To stop the running containers and remove them along with associated volumes, use:

```shell  
docker compose down -v
```  

This command will stop and remove the containers and any associated volumes.

## Assumptions

**Deployment**
- Encryption is not required
- Authentication is not required
- This is a standalone service used by a single institution
    - In order to support multiple institutions, the test results would need to be tied to the institution somehow.
- Imported data should persist between restarts of the service

**Import endpoint**
- That all the fields in the supplied XML document are mandatory and cannot be blank
- That the `student-id` is unique
- That marks obtained will never be higher than marks available
- Ignoring the `<answer/>` elements during import as all the necessary information is contained in the `<summary-marks/>` elements
- The endpoint may receive other XML documents which don't conform to the samle XML format and that they should be rejected.
- Duplicate entries should be handled gracefully

**Aggregate endpoint**
- That standard deviation is a requirement as it is included in the expected output:

```shell
curl http://localhost:4567/results/1234/aggregate
{"mean":65.0,"stddev":0.0,"min":65.0,"max":65.0,"p25":65.0,"p50":65.0,"p75":65.0,"count":1}
```

## Approach

- Implemented the application using Spring Boot, leveraging my Java background and the framework’s ease of setup for microservices.
- Created Java classes to represent the XML payloads
- Used PostgreSQL for data storage
- Used in-memory H2 database for integration testing
- Designed entity models for Student, Test, and TestResult to map database tables and manage relationships.
- Applied common Spring patterns:
    - Used JPA for ORM to interact with the PostgreSQL database.
    - Defined RESTful endpoints with RestController to handle HTTP requests.
    - Created repository interfaces for managing CRUD operations.
    - Encapsulated business logic in service classes to maintain separation of concerns.
- Developed unit and integration tests to validate REST endpoints and service functionality.
- Set up a multi-stage Docker Compose file to build, test, and run the application independently, supporting CI/CD pipelines.

**Data Model**
![Markr Data Model](images/markr_data_model.png)

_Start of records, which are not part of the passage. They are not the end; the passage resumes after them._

-- ==== Sys2Proof/Laws/State.lean ====
section
/-! SUPPORT. Laws/State.lean: one lemma per field per update of the state, each true by rfl. -/

namespace Sys2Proof.Machine
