-- ==== Sys2Proof/Tests/Slice0.lean ====
section
/-! SUPPORT. Tests/Slice0.lean: the model's own tests. First the well-formedness smoke and the spec's worked cases, each
named with the place its expected value comes from; then, for each statement with hypotheses, states and operands that
meet them (`witness_<statement>`). -/

open Sys2Proof Sys2Proof.Machine

namespace Sys2Proof.Tests

/- The tests are elaborated one after another: each waits for the kernel, and waiting tests would each hold a thread. -/
set_option Elab.async false

/-! ## Fixtures: a configured line -/

/-- A GEOMETRY body in range: line and feed pitch 250 and 500 µm, line number 1. -/
def geometryBody : Bytes :=
  u16 250 ++ u16 500 ++ u8 1 ++ u32 500 ++ u32 3000 ++ u16 200 ++ u32 4000 ++ u32 4300 ++ u32 5000 ++ u32 6000 ++
    fins12.flatMap (fun k => u32 (7000 + 500 * k.val)) ++ u32 14000 ++
    (u16 300 ++ u16 600 ++ u16 900 ++ u16 1200) ++ u16 1500 ++ u8 50 ++ u8 150 ++ u8 10 ++ u8 5 ++ u8 5 ++ u16 2000

def geometry : Geometry :=
  { linePitch := 250, feedPitch := 500, lineNumber := 1, probe := 500, grade := 3000, armDistance := 200, saw := 4000,
    flap := 4300, matcher := 5000, sort := 6000, gate := tab12 fun k => 7000 + 500 * k.val, runout := 14000,
    spindle := #v[300, 600, 900, 1200], moulderLength := 1500, eyeWindow := 50, scanWindow := 150,
    scanTolerance := 10, matcherTolerance := 5, tongue := 5, matcherTransit := 2000 }

def converterBody : Bytes :=
  [4, 1, 1, 2, 2, 3, 4, 4, 8, 2] ++ u16 4000 ++ u16 4000 ++ u16 4000 ++ u16 4000 ++ u8 20

def converter : ConverterSection :=
  { table := [⟨0, 1⟩, ⟨1, 2⟩, ⟨2, 4⟩, ⟨3, 8⟩], interval := 2, fullScale := #v[4000, 4000, 4000, 4000],
    moisturePitch := 20 }

def gatesBody : Bytes :=
  List.replicate 13 20 ++ (List.replicate 12 (u16 100)).flatten ++ u16 0 ++ List.replicate 13 1 ++
    List.replicate 13 4 ++ (List.replicate 13 (u16 1000)).flatten ++ u16 200 ++ u8 1

def gates : GatesSection :=
  { channels := tab13 fun c => ⟨20, if c.val = 12 then 0 else 100, .retry, 4, 1000⟩, confirmWindow := 200, mode := .or }

def interlock : InterlockSection := ⟨0xF0, 0x03, .event⟩
def spindles : SpindlesSection := ⟨#v[100, 200, 300, 400]⟩
def spindlesBody : Bytes := u32 100 ++ u32 200 ++ u32 300 ++ u32 400

def governor : GovernorSection :=
  { trip := 800, overload := 950, holdTime := 200, blankTime := 100, maxExtensions := 2, filterTime := 50,
    holdFeed := 20, retryTime := 1000, reaction := .retry, maxFeed := 600 }

def moisture : MoistureSection :=
  { c1 := 800, m1 := 60, c2 := 2400, m2 := 140, low := 60, high := 140, margin := 40, minSamples := 2,
    missingCeiling := 3 }

def ident : IdentSection := ⟨7, ascii "OAK         "⟩

/-- A slot that holds all seven sections. -/
def slot : Slot :=
  { state := .ready, ident := some ident
    defects := some { rows := Vector.replicate 10 (Vector.replicate 2 ⟨1, #v[10, 20, 30, 40]⟩),
                      density := #v[100, 200, 300, 400], tripCeiling := 3, wornCeiling := 2 }
    classes := some ⟨[(250, 400), (500, 900)]⟩
    values := some { base := Vector.replicate 4 (Vector.replicate 6 100), bonus := 50 }
    moisture := some moisture, governor := some governor, plan := some ⟨20, 20, 10, 1⟩ }

/-- The whole configuration accepted, recipe 1 active, the line RUNNING. -/
def demo : State :=
  { State.reset with
    lc := { LC.reset with
      state := .running, geometry := some ⟨geometry, geometryCounts geometry⟩, converter := some converter,
      gates := some gates, interlock := some interlock, spindles := some spindles, line := 20000, feed := 10000 }
    rs := { RS.reset with slots := putAt (putAt RS.reset.slots 0 slot) 1 slot, active := some 0 }
    lu := { LU.reset with tx := none } }

/-- The same line STOPPED. -/
def still : State := demo.onLc fun c => { c with state := .stopped }

/-! ## Well-formedness: each check refuses an ill-formed command -/

theorem test_wf_refuses_long_body : (Instr.putOrder ⟨0, List.replicate 249 0⟩).wellFormed = false := by decide +kernel
theorem test_wf_refuses_long_arrival : (Instr.scan ⟨0, List.replicate 249 0, 0⟩).wellFormed = false := by decide +kernel
theorem test_wf_refuses_known_kind : (Instr.unknownKind 0x20 ⟨0, []⟩).wellFormed = false := by decide
theorem test_wf_refuses_reply_kind : (Instr.unknownKind 0x80 ⟨0, []⟩).wellFormed = false := by decide
theorem test_wf_refuses_scan_kind : (Instr.unknownScannerFrame 0x51 ⟨0, [], 0⟩).wellFormed = false := by decide
theorem test_wf_takes_longest_body : (Instr.putOrder ⟨0, List.replicate 248 0⟩).wellFormed = true := by decide +kernel

/-! ## Worked cases of the spec -/

/-- No row of the table gives bits, so no word spells a command. -/
theorem test_no_word_spells_a_command : decodeTableWord 32 0x12345678 = none ∧
    (State.reset.withFetchWord 16 1) = State.reset := ⟨rfl, rfl⟩

/-- 11.1, worked case: a QUERY STATUS frame with tag 7. -/
theorem test_query_status_frame : frameBytes 0x20 7 [1] = [0xA5, 0x03, 0x20, 0x07, 0x01, 0xD5] := by decide

/-- 9.3, worked case: two bundle codes. -/
theorem test_bundle_codes :
    bundleCode 417 12 (some 2) 3 1 = [0, 0, 4, 1, 7, 0, 1, 2, 2, 3, 1, 9] ∧
    bundleCode 417 1 (some 2) 3 1 = [0, 0, 4, 1, 7, 0, 0, 1, 2, 3, 1, 3] := by decide

/-- 5.5, worked cases: the calibration table, with its halves and both clamps. -/
theorem test_calibration :
    calibrate moisture 1500 1 = 95 ∧ calibrate moisture 810 1 = 61 ∧ calibrate moisture 790 1 = 59 ∧
    calibrate moisture 0 1 = 20 ∧ calibrate moisture 4095 1 = 225 ∧ calibrate moisture 4500 3 = 95 ∧
    calibrate { moisture with m1 := 900, c2 := 1000, m2 := 200 } 3000 1 = 0 ∧
    calibrate { moisture with c2 := 900 } 4095 1 = 999 := by decide

/-- 6.4, worked cases: the recipe and strip 17. SOUND KNOT is kind 1, DEAD KNOT kind 2. -/
def strip17Recipe : Recipe :=
  { slot.recipe with
    defects := { rows := putAt (putAt (Vector.replicate 10 (Vector.replicate 2 ⟨0, #v[0, 0, 0, 0]⟩)) 0
                   #v[⟨2, #v[0, 8, 25, 255]⟩, ⟨0, #v[0, 0, 0, 0]⟩]) 1 #v[⟨6, #v[0, 0, 10, 30]⟩, ⟨0, #v[0, 0, 0, 0]⟩]
                 density := #v[0, 60, 300, 2000], tripCeiling := 3, wornCeiling := 2 }
    moisture := { moisture with low := 70, high := 110, missingCeiling := 3 }
    classes := ⟨[(250, 449), (450, 799), (800, 1200)]⟩
    values := { base := #v[#v[400, 520, 640, 0, 0, 0], #v[300, 380, 460, 0, 0, 0], #v[200, 250, 300, 0, 0, 0],
                           #v[100, 120, 140, 0, 0, 0]], bonus := 100 }
    plan := ⟨10, 10, 10, 1⟩ }

def strip17Defects : List Defect := [⟨0, .top, 300, 306, 6⟩, ⟨1, .top, 910, 922, 12⟩]

def strip17Grade (ms : List Mark) (m : Option Nat) (a b : Nat) : Nat := spanGrade strip17Recipe strip17Defects ms m a b

/-- 6.4: the span grades of strip 17. -/
theorem test_span_grades :
    [(10, 1470), (10, 910), (930, 1470), (10, 300), (310, 910), (305, 900), (10, 922), (290, 310), (915, 925)].map
      (fun x => strip17Grade [] (some 95) x.1 x.2) = [4, 2, 1, 1, 1, 2, 4, 4, 5] := by decide +kernel

/-- 6.4, variants 1, 2 and 4: TRIP, OVERLOAD and WORN marks. -/
theorem test_span_grades_with_marks :
    [(930, 1470), (930, 1200), (1200, 1470), (10, 1470)].map
      (fun x => strip17Grade [⟨1200, 1480, .trip⟩] (some 95) x.1 x.2) = [3, 1, 3, 4] ∧
    [(10, 300), (160, 490), (550, 700), (930, 1470)].map (fun x =>
      strip17Grade [⟨100, 150, .overload⟩, ⟨500, 550, .overload⟩, ⟨700, 750, .overload⟩] (some 95) x.1 x.2) =
      [5, 2, 1, 1] ∧
    [(930, 1470), (10, 910), (10, 1470)].map
      (fun x => strip17Grade [⟨0, 1480, .worn⟩] (some 95) x.1 x.2) = [2, 2, 4] := by decide +kernel

/-- 6.4: the same strip at the high end of the window, above it, and with its moisture absent. -/
theorem test_span_grades_with_moisture :
    strip17Grade [] (some 110) 930 1470 = 1 ∧ strip17Grade [] (some 111) 930 1470 = 5 ∧
    strip17Grade [] none 930 1470 = 3 ∧ strip17Grade [] none 10 1470 = 4 := by decide +kernel

/-- The bodies of the fixtures are read as the fixtures. -/
theorem test_sections_parse :
    parseGeometry geometryBody = .ok geometry ∧ parseConverter (fun _ => true) converterBody = .ok converter ∧
    parseGates gatesBody = .ok gates ∧ parseInterlock [0xF0, 0x03, 1] = .ok interlock ∧
    parseSpindles spindlesBody = .ok spindles ∧ parseGovernor (governorBytes governor) = .ok governor := by
  decide +kernel

/-- Strip 17 as a record ON LINE. -/
def strip17 : StripRecord :=
  { strip := 17, slot := 0, head := 18000, exit := 18000, trackedLength := some 1480, marks := [],
    scan := some ⟨1480, strip17Defects⟩, scanRepeated := false, noEntry := false, probe := .notProbed,
    moisture := none, state := .onLine, plan := none, passReason := none, cutProgress := 0, reserved := 0,
    armTaken := false }

/-- 3.6, worked case: the TRIP mark of strip 40, [1200, 1480), and the three OVERLOAD marks of the later strip. -/
theorem test_profile_marks :
    let s := (demo.onLc fun c => { c with geometry := some ⟨geometry,
      { geometryCounts geometry with spindle := #v[1600, 2000, 2800, 3200] }⟩ })
    profileMarks (s.onFg fun f => { f with log := [⟨.trip, some 2, 55200, some 55860, Causes.none⟩] })
      ⟨40, 0, 50000, some 52960⟩ = [⟨1200, 1480, .trip⟩] ∧
    profileMarks (s.onFg fun f => { f with log := [⟨.overload, none, 70000, some 70100, Causes.none⟩] })
      ⟨41, 0, 67000, some 69960⟩ = [⟨100, 150, .overload⟩, ⟨500, 550, .overload⟩, ⟨700, 750, .overload⟩] := by
  decide +kernel

/-- 1.3, worked sequence: HOLD LINE takes a RUNNING line to HELD, and RELEASE LINE takes it back. -/
theorem test_hold_then_release :
    ∃ t u, exec (.holdLine ⟨1, []⟩) demo = .next t ∧ exec (.releaseLine ⟨2, []⟩) t = .next u ∧
      t.lc.state = .held ∧ t.lc.causes = { computer := true } ∧ u.lc.state = .running ∧ u.lc.causes = {} :=
  ⟨_, _, rfl, rfl, by decide +kernel⟩

/-- 1.1: a forward step wraps at 2^32 and a reverse step leaves the counter. -/
theorem test_encoder_wraps :
    ∃ t u, exec (.lineEncoderStep .forward) (demo.onLc fun c => { c with line := 0xFFFFFFFF }) = .next t ∧
      exec (.lineEncoderStep .reverse) t = .next u ∧ t.lc.line = 0 ∧ u.lc.line = 0 := ⟨_, _, rfl, rfl, by decide +kernel⟩

/-- 11.6: a group of fields that is absent has the bytes of one that is present, all 0: bundle, plan and scan. -/
theorem test_absent_groups_have_their_width :
    (bundleBytes ⟨417, 1, 0, .filling, 0, 0, none, false, .none⟩).length = 15 ∧ (planBytes (some ⟨[], 0⟩)).length = 5 ∧
    (statusIntake demo).length = (statusIntake (demo.onIu fun u => { u with
      sampler := some ⟨17, 0, 20000, 0, 2, [], 0, 0⟩ })).length ∧
    optional 3 (fun x : Scan => u16 x.length) none = [0, 0, 0, 0] := by decide +kernel

/-- 3.3, R51: a strip that enters under the slot in force is a change of the governing recipe. -/
theorem test_append_cancels_overload_timings :
    ∃ t, exec .e1LeadingEdge ((demo.onTu fun t => { t with moulder := [⟨20, 0, 9000, none⟩] }).onFg fun f =>
      { f with setFeed := 900, overload := putAt f.overload 0 (some 50) }) = .next t ∧
      t.fg.overload = Vector.replicate 4 none ∧ t.fg.setFeed = 600 := ⟨_, rfl, by decide +kernel⟩

/-- 3.7: the feed step that brings spindle 1 to its life of 100 m makes it worn, at the new feed position. -/
theorem test_feed_step_wears_knife :
    ∃ t, exec (.feedEncoderStep .forward) ((demo.onTu fun t => { t with moulder := [⟨20, 0, 9000, none⟩] }).onFg fun f =>
      { f with knives := putAt f.knives 0 ⟨99999500, false⟩ }) = .next t ∧
      t.fg.knives[(0 : Fin 4)] = ⟨100000000, true⟩ ∧
      t.fg.log = [⟨.worn, some 0, 10001, none, Causes.none.put true (.worn 0)⟩] := ⟨_, rfl, by decide +kernel⟩

/-! ## Witnesses: the machine as a whole, and the invariants -/

/-- The configured line is safe, and so is the line after reset: the premises of every invariant. -/
theorem demo_safe : Safe demo where
  bounded := by constructor <;> decide +kernel
  line := by constructor <;> decide +kernel
  governor := by constructor <;> decide +kernel
  slots := by unfold SlotsLocked; decide +kernel
  feed := by intro v _; exact Nat.zero_le _

theorem witness_StepRunsFrontCommand : State.reset.pending = [] := rfl

theorem witness_StepKeeps :
    let s := demo.withPending [.e1LeadingEdge]
    (∃ t, step s = .next t ∧ t.tu.moulder.length = 1) ∧ Bounded s ∧ LineAgrees s ∧ GovernorAgrees s ∧ FeedWithinMax s ∧
      SlotsLocked s ∧ inUse s 0 = true ∧ ∀ speed lines, Instr.e1LeadingEdge ≠ .powerOn speed lines :=
  ⟨⟨_, rfl, by decide +kernel⟩, by constructor <;> decide +kernel, by constructor <;> decide +kernel,
    by constructor <;> decide +kernel,
    demo_safe.5, demo_safe.4, by decide +kernel, fun _ _ h => nomatch h⟩

/-- Bin 1 FILLING with a bundle of order 417, piece 1 of strip 17 on its way to its gate. -/
def order417 : Order :=
  { id := 417, species := 7, grades := #v[true, true, false, false], cls := 2, target := 2000, maxPieces := 3,
    required := 2, priority := 1, primary := 0, alternate := some 1, begun := 1, closed := 0, state := .active, age := 0 }

def bundle1 : Bundle := ⟨417, 1, 0, .filling, 0, 0, none, false, .none⟩
def flight1 : Flight := ⟨17, 1, 417, 1, 600, 1, false, 19000, none⟩
def piece1 : Item := ⟨0, 17, 1, .piece, some 600, 1, some 2, some 7, none, .bound, some 4000, none, 3000, none⟩

def sorting : State :=
  { demo with
    su := { SU.reset with
      orders := [order417]
      bins := putAt (putAt SU.reset.bins 0 ⟨.filling, some 417, false, [flight1]⟩) 1 ⟨.empty, some 417, false, []⟩ }
    bu := { BU.reset with places := putAt BU.reset.places 0 (some bundle1) } }

theorem witness_GateFiresOnlyIntoFillingBin :
    ∃ t, exec (.gateTarget 0 17 1) sorting = .next t ∧ (sorting.channel (gateOf 0)).state ≠ .pullIn ∧
      (t.channel (gateOf 0)).state = .pullIn := ⟨_, rfl, by decide +kernel, by decide +kernel⟩

/-- R3, R150: a piece that begins the bundle of an EMPTY bin with its gate target reached fires into the bin, by then
FILLING. -/
theorem test_gate_of_begun_bundle_fires_into_filling_bin :
    ∃ t, exec (.sortPoint 0) { sorting with
        lc := { demo.lc with line := 4000 + 28000 }, tu := { TU.reset with items := [piece1] },
        su := { sorting.su with bins := putAt sorting.su.bins 0 ⟨.empty, some 417, false, []⟩ }, bu := BU.reset } =
          .next t ∧
      (t.channel (gateOf 0)).state = .pullIn ∧ available t 0 = true ∧ t.su.bins[(0 : Fin 12)].state = .filling :=
  ⟨_, rfl, by decide +kernel⟩

theorem witness_ConversionsRoundToNearest :
    (0 < 50) ∧ (0 : Int) < 1 ∧ (0 : Int) ≤ 0 ∧ moisture.c1 < moisture.c2 ∧ moisture.m1 ≤ 999 ∧ moisture.m2 ≤ 999 ∧
    (0 < 1) := by decide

## Next Steps / Recommendations

**Codebase Maturity**
- Document the API with endpoint details, request/response examples, error handling, and authentication.
- Expand test-suite with more test cases
- Integrate into CI/CD

**Security and Monitoring**
- Implement SSL, encryption, and authentication to secure communication, encrypt data at rest, and control access.
- Create health check endpoints to monitor service status and integrate with an observability platform.
- Implement real-time performance monitoring to track system responsiveness and resource usage. 

**Performance**
- Use profiling tools to identify and resolve performance bottlenecks in data processing and display.
- Index frequently queried fields to speed up query execution.
- Review and optimize SQL queries to reduce execution time.

**Supporting Real-time Dashboards**
- Implement real-time data streams with technologies like Apache Kafka or WebSockets to push live updates.
- Set up an event-driven architecture to automatically refresh the dashboard when new data becomes available.
- Calculate and store aggregate data in advance to speed up updates and reduce processing during real-time refreshes.
- 
**Alternate Pipeline Approach**
- Use an ELT approach by storing the original XML payload in block storage before loading and transforming it.
- Storing the original XML payload enables updating the transformation logic and reprocessing the original data with new logic if needed.
- Leverage the event-driven architecture to facilitate replaying and correcting results if bugs are fixed in the transformation logic, allowing for data reprocessing and validation.